◆ Materials provided ◆
§
theorem phFate_restPhases (d : Dev) (k : Nat) : PhFate (· ∈ course d k) d (restPhases d k) := by
  cases h : (strU d k).retired with
  | true =>
    have hforce : SameForce d (showRetired d k) := sameForce_of_mask (mask_showRetired d k) (by decide) (by decide)
    have hrest := phFate_retireCourse (showRetired d k) k (strU d k).retireCode
    rw [hforce.course] at hrest
    rw [restPhases_of_retired h]
    exact (phFate_of_mask _ (mask_showRetired d k) (by decide)).trans hrest
  | false =>
    rw [restPhases_of_usable h]
    exact phFate_of_ph _ rfl

/-- The parts that the safe state of a string writes. -/
def restParts : List Part := [.fb, .str, .ph, .flt, .int, .rcd]

theorem mask_restPhases_parts (d : Dev) (k : Nat) : Laws.mask restParts (restPhases d k) = Laws.mask restParts d :=
  Laws.mask_restPhases _ _ _ (by decide) (by decide) (by decide) (by decide) (by decide) (by decide)

theorem mask_clearLoops_parts (d : Dev) (k : Nat) : Laws.mask restParts (clearLoops d k) = Laws.mask restParts d := Laws.mask_clearLoops _ _ _ (by decide) (by decide)

theorem mask_safeString_parts (d : Dev) (k : Nat) : Laws.mask restParts (safeString d k) = Laws.mask restParts d :=
  Laws.mask_safeString _ _ _ (by decide) (by decide) (by decide) (by decide) (by decide) (by decide)

/-- What follows in the course of one string, when the courses are as they were. -/
theorem PhFate.inCourse {d e f : Dev} {k : Nat} (hde : PhFate (· ∈ course d k) d e) (hforce : SameForce d e) (hef : PhFate (· ∈ course e k) e f) : PhFate (· ∈ course d k) d f := by
  rw [hforce.course] at hef
  exact hde.trans hef

theorem phFate_dropDischarge (d : Dev) (k : Nat) : PhFate (· ∈ course d k) d (dropDischarge d k) := by
  unfold dropDischarge
  split
  · exact phFate_restPhases d k
  · exact .refl _ d

theorem phFate_dropDischarges (d : Dev) : PhFate (fun _ => True) d (dropDischarges d) :=
  phFate_foldl _ _ (fun d k _ => (phFate_dropDischarge d k).mono fun _ _ => trivial) d

/-- A string's loops are cleared, and it stands ready for its safe state. -/
def unloaded (d : Dev) (k ref now by' : Nat) : Dev :=
  updStr (clearLoops d k) k (fun u => { u with pgood := false, uvArmed := false, offInFret := true, dischRef := ref, downRef := now, prof := none, dischBy := by' })

theorem sameForce_unloaded (d : Dev) (k ref now by' : Nat) : SameForce d (unloaded d k ref now by') :=
  have h : SameForce d (clearLoops d k) := sameForce_of_mask (mask_clearLoops_parts d k) (by decide) (by decide)
  ⟨h.1, h.2⟩

theorem safeString_cases (d : Dev) (k : Nat) : safeString d k = d ∧ (strU d k).st.enabled = false ∨
    (strU d k).st.enabled = true ∧ ∃ ref now by', safeString d k = updStr (unloaded d k ref now by') k (fun u => { u with st := .safeDischarge }) ∨ safeString d k = restPhases (unloaded d k ref now by') k := by
  unfold safeString
  dsimp only
  cases h : (strU d k).st.enabled with
  | false => exact .inl ⟨if_pos rfl, rfl⟩
  | true =>
    refine .inr ⟨rfl, if kindOf d k = .store then vDefault d k else (strU d k).vCmd, if kindOf d k = .store then vDefault d k else (strU d k).vRamp / 1000,
      (clearLoops d k).clk.tick + 100000 * safeTimeout (clearLoops d k) k, ?_⟩
    rw [if_neg (by decide)]
    split
    · exact .inl rfl
    · exact .inr rfl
§
◆ Work instruction ◆
Tally the lines in this material that hold the word "unfold", then reply with only the number.

◆ Exercise response ◆
2